In Win for Trump, Merkel Changes Course on U.S. Gas Imports

«BERLIN—Chancellor Angela Merkel has offered government support to efforts to open up Germany to U.S. gas, a key concession to President Trump as he tries to loosen Russia’s grip on Europe’s largest energy market.

Over breakfast this month, the chancellor told a small group of lawmakers her government had decided to co-finance the construction of a €500 million ($576 million) liquefied natural gas shipping terminal in northern Germany, according to people familiar with the meeting, giving a crucial nudge to a project ….»

Non solo la Germania importerà gas naturale liquefatto dagli Stati Uniti, ma addirittura il Governo tedesco cofinanzierà l’impianto di degasificazione.

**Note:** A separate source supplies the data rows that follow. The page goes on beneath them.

-- ==== Sys2Proof/WellFormed.lean ====
section
/-! DEFINITION. WellFormed.lean: the command codes of R62 and which instructions are the spelling of a request word. -/

namespace Sys2Proof

/-- The controller command code that a named command constructor stands for (R62). -/
def Instr.commandCode : Instr → Option Byte
  | .slpin => some 0x10
  | .slpout => some 0x11
  | .dispoff => some 0x28
  | .dispon => some 0x29
  | .caset => some 0x2A
  | .paset => some 0x2B
  | .ramwr => some 0x2C
  | .madctl => some 0x36
  | .pixfmt => some 0x3A
  | .ifmode => some 0xB0
  | .wrcmd _ => none
  | .wrdat _ => none
  | .setwin _ _ _ _ => none
  | .setrot _ => none
  | .reservedOp0 _ => none
  | .reservedOp5 _ => none
  | .reservedOp6 _ => none
  | .reservedOp7 _ => none
  | .busWrite _ => none

/-- The command code of R62 as its named constructor; `none` for a code the table does not list. -/
def commandOf (c : Byte) : Option Instr :=
  if c = 0x10 then some .slpin
  else if c = 0x11 then some .slpout
  else if c = 0x28 then some .dispoff
  else if c = 0x29 then some .dispon
  else if c = 0x2A then some .caset
  else if c = 0x2B then some .paset
  else if c = 0x2C then some .ramwr
  else if c = 0x36 then some .madctl
  else if c = 0x3A then some .pixfmt
  else if c = 0xB0 then some .ifmode
  else none

/-- An instruction is well-formed when it is the spelling the decoder gives some request word. Two checks can fail.
A WRCMD of a code listed in R62 is spelled by that code's own constructor (R70 gives both names to the one word; assumption 2).
BusWrite has no op code, so no request spells it (R61, D3). -/
def Instr.wellFormed : Instr → Bool
  | .wrcmd c => (commandOf c).isNone
  | .busWrite _ => false
  | .wrdat _ => true
  | .setwin _ _ _ _ => true
  | .setrot _ => true
  | .reservedOp0 _ => true
  | .reservedOp5 _ => true
  | .reservedOp6 _ => true
  | .reservedOp7 _ => true
  | .slpin => true
  | .slpout => true
  | .dispoff => true
  | .dispon => true
  | .caset => true
  | .paset => true
  | .ramwr => true
  | .madctl => true
  | .pixfmt => true
  | .ifmode => true

end Sys2Proof
end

Inutile sottolinearlo: è una grande vittoria per il Presidente Trump ed una profonda umiliazione per la Bundeskanzlerin Frau Merkel, da sempre avversa a questo progetto, caldeggiando invece il Nord Stream 2.

*

Molto significativo il titolo, dell’articolo, del The Hill.

Merkel moves to open up Germany to US gas imports after Trump’s push: report

«German Chancellor Angela Merkel is making a move to open up Germany’s market to U.S. gas companies, following a lobbying push from President Trump, The Wall Street Journal reported.

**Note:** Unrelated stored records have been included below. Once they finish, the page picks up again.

-- ==== Sys2Proof/Machine/AddressWindow.lean ====
section
/-! DEFINITION. Machine/AddressWindow.lean: SETWIN (42_address_window.md). -/

namespace Sys2Proof.Machine

/-- SETWIN x0, y0, x1, y1: S.ROT is read once, at the start; while it is Unset the fault mark is recorded before any pin moves
and nothing is emitted; else the eleven frames (R100). Nothing is checked of the coordinates (R104). -/
def execSetwin (x0 y0 x1 y1 : Coord) (s : State) : Host.Outcome State Fault Refusal :=
  match s.rot with
  | none => .next (endOp (raiseFault .rotUnset (beginOp .setwin s)))
  | some r => .next (endOp (runFrames (setwinTransactions r x0 y0 x1 y1) (beginOp .setwin s)))

end Sys2Proof.Machine
end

Merkel told a group of lawmakers over breakfast in October that her government will co-finance a $576 million liquified natural gas (LNG) shipping terminal in northern Germany, the Journal reported, citing people familiar with the meeting.

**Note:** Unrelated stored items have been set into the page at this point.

-- ==== Sys2Proof/Proofs/Sequencer.lean ====
section
/-! SUPPORT. Proofs/Sequencer.lean: an operation run pin write by pin write against the operation run whole, and what a reset in its
middle keeps (R90, R161). -/

namespace Sys2Proof.Machine

/-! ### The frames of an operation, seven moves each -/

theorem drop_eq_cons {α : Type} {l : List α} {n : Nat} {t : α} {ts : List α} (h : l.drop n = t :: ts) :
    l[n]? = some t ∧ l.drop (n + 1) = ts := by
  constructor
  · have first := List.getElem?_drop (xs := l) (i := n) (j := 0)
    rwa [h, Nat.add_zero, List.getElem?_cons_zero, eq_comm] at first
  · rw [← List.tail_drop, h, List.tail_cons]

/-- From the start of a frame, the moves for the frames still to come and one to end the operation run them whole (R53, R90). -/
theorem ticks_eq_finishOp_runFrames (op : Op) (ts : List Transaction) :
    ∀ (s : State) (n : Nat), s.phase = .busy op n → s.pinStep = 0 → (opTransactions s op).drop n = ts →
      tick^[7 * ts.length + 1] s = finishOp op (runFrames ts s) := by
  induction ts with
  | nil =>
    intro s n busy between left
    have done : (opTransactions s op)[n]? = none := List.getElem?_eq_none_iff.mpr (List.drop_eq_nil_iff.mp left)
    obtain ⟨r, eq⟩ := finishOp_eq op s
    rw [List.length_nil, Function.iterate_one, tick_of_done busy done, runFrames, List.foldl_nil, eq, ← between]
  | cons t ts ih =>
    intro s n busy between left
    obtain ⟨due, left⟩ := drop_eq_cons left
    have same : opTransactions (frame t s) op = opTransactions s op := by
      rw [frame_eq]
      exact opTransactions_congr op s _ rfl rfl
    have busyAfter : (frame t s).phase = .busy op (n + 1) := by rw [frame_eq, busy, addFrames_busy]
    have betweenAfter : (frame t s).pinStep = 0 := by rw [frame_eq, ← between]
    have count : 7 * (t :: ts).length + 1 = 7 * ts.length + 1 + 7 := by rw [List.length_cons]; omega
    rw [count, Function.iterate_add_apply, seven_ticks s op n t busy between due]
    exact ih (frame t s) (n + 1) busyAfter betweenAfter (same ▸ left)

theorem runFrames_req (ts : List Transaction) (s : State) : (runFrames ts s).req = s.req := by
  induction ts generalizing s with
  | nil => rfl
  | cons t ts ih => exact (ih (frame t s)).trans (by rw [frame_eq])

theorem opTransactions_of_wrcmdRequest {s : State} {c : Byte} (word : wrcmdRequest c = s.req) :
    opTransactions s .wrcmd = [cmdWord c] := by
  rw [opTransactions, ← word, wrcmdRequest, reqA0_packRequest, byteField_setWidth]

/-- The operation of the latched request is what the instruction it decodes to does (R20, R91, R100, R110). -/
theorem exec_eq_finishOp_runFrames {i : Instr} {s : State} {op : Op} (encoded : encode i = some s.req)
    (starts : startsOp i s = some op) :
    exec i s = .next (finishOp op (runFrames (opTransactions s op) (beginOp op s))) := by
  cases i with
  | wrdat w =>
    cases starts
    have sent : opTransactions s .wrdat = [⟨.dat, w⟩] := by
      rw [opTransactions, ← Option.some.inj encoded, reqA0_packRequest]
    rw [sent]
    rfl
  | setwin x0 y0 x1 y1 =>
    cases set : s.rot with
    | none => simp [startsOp, set] at starts
    | some r =>
      simp only [startsOp, set, Option.some.injEq] at starts
      subst starts
      have sent : opTransactions s .setwin = setwinTransactions r x0 y0 x1 y1 := by
        simp [opTransactions, set, ← Option.some.inj encoded]
      rw [sent]
      simp only [exec, execSetwin, set, finishOp]
  | setrot rIn =>
    cases starts
    have sent : opTransactions s .setrot = setrotTransactions rIn := by
      rw [opTransactions, ← Option.some.inj encoded, reqA0_packRequest]
    have input : reqA0 (runFrames (setrotTransactions rIn) (beginOp .setrot s)).req = rIn := by
      rw [runFrames_req, beginOp_req, ← Option.some.inj encoded, reqA0_packRequest]
    rw [sent, exec_setrot, finishOp, input]
  | reservedOp0 | reservedOp5 | reservedOp6 | reservedOp7 | busWrite => cases starts
  | _ =>
    cases starts
    rw [opTransactions_of_wrcmdRequest (Option.some.inj encoded)]
    rfl

/-- Settles O39: the moves are the frames and the end, and the request word holds the operands of the instruction. -/
theorem sequencerMatchesWholeOperation : Obligations.SequencerMatchesWholeOperation := by
  intro s i op decoded starts
  have rotated : op = .setwin → s.rot.isSome = true := fun isSetwin => rot_isSome_of_startsOp_setwin (isSetwin ▸ starts)
  have count := opTransactions_length (s := latchRequest s) rotated
  have ticks := ticks_eq_finishOp_runFrames op (opTransactions (latchRequest s) op) (beginOp op (latchRequest s)) 0 rfl rfl rfl
  rw [count] at ticks
  rw [ticks, exec_eq_finishOp_runFrames (s := latchRequest s) (encode_of_decode decoded) starts]

/-! ### An operation cut off in its middle -/

/-- A pin write moves the place in the frame on, and the sixth latches the transaction (R42, R90). -/
theorem framePinWrite_place {s : State} (t : Transaction) (place : s.pinStep ≤ 6) :
    (framePinWrite t s).phase = (if s.pinStep = 6 then s.phase.addFrames 1 else s.phase) ∧
    (framePinWrite t s).pinStep = (if s.pinStep = 6 then 0 else s.pinStep + 1) ∧
    (framePinWrite t s).trace = (if s.pinStep = 5 then s.trace ++ [t] else s.trace) := by
  interval_cases step : s.pinStep <;> simp [framePinWrite, step]

/-- The state `t` is `m` pin writes into the operation that began in `s`. -/
structure Underway (s : State) (op : Op) (m : Nat) (t : State) : Prop where
  /-- Whole frames behind it. -/
  phase : t.phase = .busy op (m / 7)
  /-- The place inside the frame. -/
  pinStep : t.pinStep = m % 7
  /-- A transaction counts from the sixth pin write of its frame. -/
  trace : t.trace = s.trace ++ (opTransactions s op).take ((m + 1) / 7)
  /-- No mark is raised. -/
  fault : t.fault = s.fault
  /-- The latched request stays. -/
  req : t.req = s.req
  /-- The rotation stays. -/
  rot : t.rot = s.rot

theorem Underway.tick {s t : State} {op : Op} {m : Nat} (at_m : Underway s op m t) (more : m < 7 * (opTransactions s op).length) :
    Underway s op (m + 1) (tick t) := by
  obtain ⟨phase, pinStep, trace, fault, req, rot⟩ := at_m
  have inFrame : m / 7 < (opTransactions s op).length := by omega
  have due : (opTransactions t op)[m / 7]? = some (opTransactions s op)[m / 7] := by
    rw [opTransactions_congr op s t req rot, List.getElem?_eq_getElem inFrame]
  have place : t.pinStep ≤ 6 := by omega
  obtain ⟨phase', pinStep', trace'⟩ := framePinWrite_place (opTransactions s op)[m / 7] place
  obtain ⟨p, x, c, w, d, tr, ps, k, frame⟩ := framePinWrite_frame (opTransactions s op)[m / 7] t
  rw [tick_of_frame t op _ _ phase due]
  refine ⟨?_, ?_, ?_, ?_, ?_, ?_⟩
  · rw [phase', phase, addFrames_busy, pinStep]
    split
    · congr 1; omega
    · congr 1; omega
  · rw [pinStep', pinStep]
    split <;> omega
  · rw [trace', trace, pinStep]
    split
    · have next : (m + 1 + 1) / 7 = m / 7 + 1 := by omega
      have here : (m + 1) / 7 = m / 7 := by omega
      rw [next, here, List.append_assoc, List.take_concat_get' ]
    · have same : (m + 1 + 1) / 7 = (m + 1) / 7 := by omega
      rw [same]
  · rw [frame]; exact fault
  · rw [frame]; exact req
  · rw [frame]; exact rot

theorem underway_ticks {s : State} {op : Op} {m : Nat} (within : m ≤ 7 * (opTransactions s op).length) :
    Underway s op m (tick^[m] (beginOp op s)) := by
  induction m with
  | zero => exact ⟨rfl, rfl, (List.append_nil _).symm, rfl, rfl, rfl⟩
  | succ m ih =>
    rw [Function.iterate_succ_apply']
    exact (ih (by omega)).tick (by omega)

/-- Settles O43: `underway_ticks` counts the transactions latched, and block reset keeps the trace and marks the abort. -/
theorem resetKeepsThePartSent : Obligations.ResetKeepsThePartSent := by
  intro s op m rotated within
  rw [← opTransactions_length rotated] at within
  obtain ⟨phase, -, trace, fault, -, -⟩ := underway_ticks within
  refine ⟨?_, ?_, ?_⟩
  · rw [blockReset_eq]
    exact trace
  · rw [blockReset_of_busy phase, ← fault]
  · rw [blockReset_eq]

end Sys2Proof.Machine
end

The project had been stalled for years, but Trump has lobbied hard for Europe to increase LNG purchases from the U.S. while reducing their reliance on Russia.

Germany gets most of its gas from Russia, and American efforts to open its market to U.S. companies has stalled due to lack of government support.

Merkel told lawmakers that the decision to co-finance the LNG terminal was “strategic” and could pay off in the long term, people familiar with the meeting told the Journal.

A German government spokesman told the Journal that the move was made because of Germany’s economic interests, not U.S. pressure.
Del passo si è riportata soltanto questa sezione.